EXERCISE: Could you reproduce every entry that follows, exactly as shown?

TASK MATERIAL:

/-! ### passTime -/

@[simp] theorem passTime_pending (dt : Nat) (s : State) : (passTime dt s).pending = s.pending := by unfold passTime; split <;> rfl
@[simp] theorem passTime_freeCount (dt : Nat) (s : State) : (passTime dt s).freeCount = s.freeCount := by unfold passTime; split <;> rfl
@[simp] theorem passTime_originSeq (dt : Nat) (s : State) : (passTime dt s).originSeq = s.originSeq := by unfold passTime; split <;> rfl
@[simp] theorem passTime_chans (dt : Nat) (s : State) : (passTime dt s).chans = s.chans := by unfold passTime; split <;> rfl
@[simp] theorem passTime_caps (dt : Nat) (s : State) : (passTime dt s).caps = s.caps := by unfold passTime; split <;> rfl
@[simp] theorem passTime_couple (dt : Nat) (s : State) : (passTime dt s).couple = s.couple := by unfold passTime; split <;> rfl
@[simp] theorem passTime_rels (dt : Nat) (s : State) : (passTime dt s).rels = s.rels := by unfold passTime; split <;> rfl
@[simp] theorem passTime_excl (dt : Nat) (s : State) : (passTime dt s).excl = s.excl := by unfold passTime; split <;> rfl
@[simp] theorem passTime_gens (dt : Nat) (s : State) : (passTime dt s).gens = s.gens := by unfold passTime; split <;> rfl
@[simp] theorem passTime_spacing (dt : Nat) (s : State) : (passTime dt s).spacing = s.spacing := by unfold passTime; split <;> rfl
@[simp] theorem passTime_opts (dt : Nat) (s : State) : (passTime dt s).opts = s.opts := by unfold passTime; split <;> rfl
@[simp] theorem passTime_settlePeriod (dt : Nat) (s : State) : (passTime dt s).settlePeriod = s.settlePeriod := by unfold passTime; split <;> rfl
@[simp] theorem passTime_proposalTimeout (dt : Nat) (s : State) : (passTime dt s).proposalTimeout = s.proposalTimeout := by unfold passTime; split <;> rfl
@[simp] theorem passTime_profiles (dt : Nat) (s : State) : (passTime dt s).profiles = s.profiles := by unfold passTime; split <;> rfl
@[simp] theorem passTime_pools (dt : Nat) (s : State) : (passTime dt s).pools = s.pools := by unfold passTime; split <;> rfl
@[simp] theorem passTime_engine (dt : Nat) (s : State) : (passTime dt s).engine = s.engine := by unfold passTime; split <;> rfl
@[simp] theorem passTime_gate (dt : Nat) (s : State) : (passTime dt s).gate = s.gate := by unfold passTime; split <;> rfl
@[simp] theorem passTime_heldFrames (dt : Nat) (s : State) : (passTime dt s).heldFrames = s.heldFrames := by unfold passTime; split <;> rfl
@[simp] theorem passTime_notes (dt : Nat) (s : State) : (passTime dt s).notes = s.notes := by unfold passTime; split <;> rfl
@[simp] theorem passTime_table (dt : Nat) (s : State) : (passTime dt s).table = s.table := by unfold passTime; split <;> rfl
@[simp] theorem passTime_backlog (dt : Nat) (s : State) : (passTime dt s).backlog = s.backlog := by unfold passTime; split <;> rfl
@[simp] theorem passTime_staging (dt : Nat) (s : State) : (passTime dt s).staging = s.staging := by unfold passTime; split <;> rfl
@[simp] theorem passTime_arm (dt : Nat) (s : State) : (passTime dt s).arm = s.arm := by unfold passTime; split <;> rfl
@[simp] theorem passTime_commits (dt : Nat) (s : State) : (passTime dt s).commits = s.commits := by unfold passTime; split <;> rfl
@[simp] theorem passTime_confirm (dt : Nat) (s : State) : (passTime dt s).confirm = s.confirm := by unfold passTime; split <;> rfl
@[simp] theorem passTime_lock (dt : Nat) (s : State) : (passTime dt s).lock = s.lock := by unfold passTime; split <;> rfl
@[simp] theorem passTime_spans (dt : Nat) (s : State) : (passTime dt s).spans = s.spans := by unfold passTime; split <;> rfl
@[simp] theorem passTime_surveys (dt : Nat) (s : State) : (passTime dt s).surveys = s.surveys := by unfold passTime; split <;> rfl
@[simp] theorem passTime_enables (dt : Nat) (s : State) : (passTime dt s).enables = s.enables := by unfold passTime; split <;> rfl
@[simp] theorem passTime_latches (dt : Nat) (s : State) : (passTime dt s).latches = s.latches := by unfold passTime; split <;> rfl
@[simp] theorem passTime_counters (dt : Nat) (s : State) : (passTime dt s).counters = s.counters := by unfold passTime; split <;> rfl
@[simp] theorem passTime_trunkDiscards (dt : Nat) (s : State) : (passTime dt s).trunkDiscards = s.trunkDiscards := by unfold passTime; split <;> rfl
@[simp] theorem passTime_heldDiscards (dt : Nat) (s : State) : (passTime dt s).heldDiscards = s.heldDiscards := by unfold passTime; split <;> rfl

/-! ### Reading what an update wrote -/

@[simp] theorem chan_setChan_same (s : State) (c : Chan) (r : ChanRec) : (s.setChan c r).chan c = r := by
  simp [State.chan, State.setChan]
@[simp] theorem chan_modChan_same (s : State) (c : Chan) (f : ChanRec → ChanRec) :
    (s.modChan c f).chan c = f (s.chan c) := by
  simp [State.modChan]

/-- Two channels with one position are one channel (R2). -/
theorem Chan.idx_inj {c d : Chan} (h : c.idx = d.idx) : c = d := by
  obtain ⟨z, n⟩ := c
  obtain ⟨y, m⟩ := d
  have h1 : 32 * z.val + n.val = 32 * y.val + m.val := congrArg Fin.val h
  have hz : z = y := Fin.ext (by omega)
  have hn : n = m := Fin.ext (by omega)
  subst hz hn
  rfl

theorem chan_setChan_other (s : State) {c d : Chan} (r : ChanRec) (h : d ≠ c) : (s.setChan c r).chan d = s.chan d := by
  have hne : c.idx.val ≠ d.idx.val := fun e => h (Chan.idx_inj (Fin.ext e)).symm
  simp [State.chan, State.setChan, Vector.getElem_set_ne _ _ hne]
theorem chan_modChan_other (s : State) {c d : Chan} (f : ChanRec → ChanRec) (h : d ≠ c) :
    (s.modChan c f).chan d = s.chan d := chan_setChan_other s _ h

@[simp] theorem pool_setPool_same (s : State) (g : Group) (p : List PoolEntry) : (s.setPool g p).pool g = p := by
  simp [State.pool, State.setPool]
theorem pool_setPool_other (s : State) {g h : Group} (p : List PoolEntry) (ne : h ≠ g) :
    (s.setPool g p).pool h = s.pool h := by
  have hne : g.val ≠ h.val := fun e => ne (Fin.ext e.symm)
  simp [State.pool, State.setPool, Vector.getElem_set_ne _ _ hne]

@[simp] theorem port_setPort_same (s : State) (p : Port) (x : PortState) : (s.setPort p x).port p = x := by
  cases p <;> simp [State.port, State.setPort]
theorem port_setPort_other (s : State) {p q : Port} (x : PortState) (ne : q ≠ p) : (s.setPort p x).port q = s.port q := by
  cases p with
  | trunk => cases q with
    | trunk => exact absurd rfl ne
    | stage z => rfl
  | stage y => cases q with
    | trunk => rfl
    | stage z =>
      have hne : y.val ≠ z.val := fun e => ne (by rw [Fin.ext e])
      simp [State.port, State.setPort, Vector.getElem_set_ne _ _ hne]

/-! ### Counters (R193) -/

theorem satInc_le (n : Nat) : satInc n ≤ 255 := Nat.min_le_right _ _
theorem satInc_of_lt {n : Nat} (h : n < 255) : satInc n = n + 1 := by unfold satInc; omega
theorem satInc_full : satInc 255 = 255 := rfl

end Sys2Proof.Machine
end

WRITTEN REPLY:
/-! ### passTime -/

@[simp] theorem passTime_pending (dt : Nat) (s : State) : (passTime dt s).pending = s.pending := by unfold passTime; split <;> rfl
@[simp] theorem passTime_freeCount (dt : Nat) (s : State) : (passTime dt s).freeCount = s.freeCount := by unfold passTime; split <;> rfl
@[simp] theorem passTime_originSeq (dt : Nat) (s : State) : (passTime dt s).originSeq = s.originSeq := by unfold passTime; split <;> rfl
@[simp] theorem passTime_chans (dt : Nat) (s : State) : (passTime dt s).chans = s.chans := by unfold passTime; split <;> rfl
@[simp] theorem passTime_caps (dt : Nat) (s : State) : (passTime dt s).caps = s.caps := by unfold passTime; split <;> rfl
@[simp] theorem passTime_couple (dt : Nat) (s : State) : (passTime dt s).couple = s.couple := by unfold passTime; split <;> rfl
@[simp] theorem passTime_rels (dt : Nat) (s : State) : (passTime dt s).rels = s.rels := by unfold passTime; split <;> rfl
@[simp] theorem passTime_excl (dt : Nat) (s : State) : (passTime dt s).excl = s.excl := by unfold passTime; split <;> rfl
@[simp] theorem passTime_gens (dt : Nat) (s : State) : (passTime dt s).gens = s.gens := by unfold passTime; split <;> rfl
@[simp] theorem passTime_spacing (dt : Nat) (s : State) : (passTime dt s).spacing = s.spacing := by unfold passTime; split <;> rfl
@[simp] theorem passTime_opts (dt : Nat) (s : State) : (passTime dt s).opts = s.opts := by unfold passTime; split <;> rfl
@[simp] theorem passTime_settlePeriod (dt : Nat) (s : State) : (passTime dt s).settlePeriod = s.settlePeriod := by unfold passTime; split <;> rfl
@[simp] theorem passTime_proposalTimeout (dt : Nat) (s : State) : (passTime dt s).proposalTimeout = s.proposalTimeout := by unfold passTime; split <;> rfl
@[simp] theorem passTime_profiles (dt : Nat) (s : State) : (passTime dt s).profiles = s.profiles := by unfold passTime; split <;> rfl
@[simp] theorem passTime_pools (dt : Nat) (s : State) : (passTime dt s).pools = s.pools := by unfold passTime; split <;> rfl
@[simp] theorem passTime_engine (dt : Nat) (s : State) : (passTime dt s).engine = s.engine := by unfold passTime; split <;> rfl
@[simp] theorem passTime_gate (dt : Nat) (s : State) : (passTime dt s).gate = s.gate := by unfold passTime; split <;> rfl
@[simp] theorem passTime_heldFrames (dt : Nat) (s : State) : (passTime dt s).heldFrames = s.heldFrames := by unfold passTime; split <;> rfl
@[simp] theorem passTime_notes (dt : Nat) (s : State) : (passTime dt s).notes = s.notes := by unfold passTime; split <;> rfl
@[simp] theorem passTime_table (dt : Nat) (s : State) : (passTime dt s).table = s.table := by unfold passTime; split <;> rfl
@[simp] theorem passTime_backlog (dt : Nat) (s : State) : (passTime dt s).backlog = s.backlog := by unfold passTime; split <;> rfl
@[simp] theorem passTime_staging (dt : Nat) (s : State) : (passTime dt s).staging = s.staging := by unfold passTime; split <;> rfl
@[simp] theorem passTime_arm (dt : Nat) (s : State) : (passTime dt s).arm = s.arm := by unfold passTime; split <;> rfl
@[simp] theorem passTime_commits (dt : Nat) (s : State) : (passTime dt s).commits = s.commits := by unfold passTime; split <;> rfl
@[simp] theorem passTime_confirm (dt : Nat) (s : State) : (passTime dt s).confirm = s.confirm := by unfold passTime; split <;> rfl
@[simp] theorem passTime_lock (dt : Nat) (s : State) : (passTime dt s).lock = s.lock := by unfold passTime; split <;> rfl
@[simp] theorem passTime_spans (dt : Nat) (s : State) : (passTime dt s).spans = s.spans := by unfold passTime; split <;> rfl
@[simp] theorem passTime_surveys (dt : Nat) (s : State) : (passTime dt s).surveys = s.surveys := by unfold passTime; split <;> rfl
@[simp] theorem passTime_enables (dt : Nat) (s : State) : (passTime dt s).enables = s.enables := by unfold passTime; split <;> rfl
@[simp] theorem passTime_latches (dt : Nat) (s : State) : (passTime dt s).latches = s.latches := by unfold passTime; split <;> rfl
@[simp] theorem passTime_counters (dt : Nat) (s : State) : (passTime dt s).counters = s.counters := by unfold passTime; split <;> rfl
@[simp] theorem passTime_trunkDiscards (dt : Nat) (s : State) : (passTime dt s).trunkDiscards = s.trunkDiscards := by unfold passTime; split <;> rfl
@[simp] theorem passTime_heldDiscards (dt : Nat) (s : State) : (passTime dt s).heldDiscards = s.heldDiscards := by unfold passTime; split <;> rfl

/-! ### Reading what an update wrote -/

@[simp] theorem chan_setChan_same (s : State) (c : Chan) (r : ChanRec) : (s.setChan c r).chan c = r := by
  simp [State.chan, State.setChan]
@[simp] theorem chan_modChan_same (s : State) (c : Chan) (f : ChanRec → ChanRec) :
    (s.modChan c f).chan c = f (s.chan c) := by
  simp [State.modChan]

/-- Two channels with one position are one channel (R2). -/
theorem Chan.idx_inj {c d : Chan} (h : c.idx = d.idx) : c = d := by
  obtain ⟨z, n⟩ := c
  obtain ⟨y, m⟩ := d
  have h1 : 32 * z.val + n.val = 32 * y.val + m.val := congrArg Fin.val h
  have hz : z = y := Fin.ext (by omega)
  have hn : n = m := Fin.ext (by omega)
  subst hz hn
  rfl

theorem chan_setChan_other (s : State) {c d : Chan} (r : ChanRec) (h : d ≠ c) : (s.setChan c r).chan d = s.chan d := by
  have hne : c.idx.val ≠ d.idx.val := fun e => h (Chan.idx_inj (Fin.ext e)).symm
  simp [State.chan, State.setChan, Vector.getElem_set_ne _ _ hne]
theorem chan_modChan_other (s : State) {c d : Chan} (f : ChanRec → ChanRec) (h : d ≠ c) :
    (s.modChan c f).chan d = s.chan d := chan_setChan_other s _ h

@[simp] theorem pool_setPool_same (s : State) (g : Group) (p : List PoolEntry) : (s.setPool g p).pool g = p := by
  simp [State.pool, State.setPool]
theorem pool_setPool_other (s : State) {g h : Group} (p : List PoolEntry) (ne : h ≠ g) :
    (s.setPool g p).pool h = s.pool h := by
  have hne : g.val ≠ h.val := fun e => ne (Fin.ext e.symm)
  simp [State.pool, State.setPool, Vector.getElem_set_ne _ _ hne]

@[simp] theorem port_setPort_same (s : State) (p : Port) (x : PortState) : (s.setPort p x).port p = x := by
  cases p <;> simp [State.port, State.setPort]
theorem port_setPort_other (s : State) {p q : Port} (x : PortState) (ne : q ≠ p) : (s.setPort p x).port q = s.port q := by
  cases p with
  | trunk => cases q with
    | trunk => exact absurd rfl ne
    | stage z => rfl
  | stage y => cases q with
    | trunk => rfl
    | stage z =>
      have hne : y.val ≠ z.val := fun e => ne (by rw [Fin.ext e])
      simp [State.port, State.setPort, Vector.getElem_set_ne _ _ hne]

/-! ### Counters (R193) -/

theorem satInc_le (n : Nat) : satInc n ≤ 255 := Nat.min_le_right _ _
theorem satInc_of_lt {n : Nat} (h : n < 255) : satInc n = n + 1 := by unfold satInc; omega
theorem satInc_full : satInc 255 = 255 := rfl

end Sys2Proof.Machine
end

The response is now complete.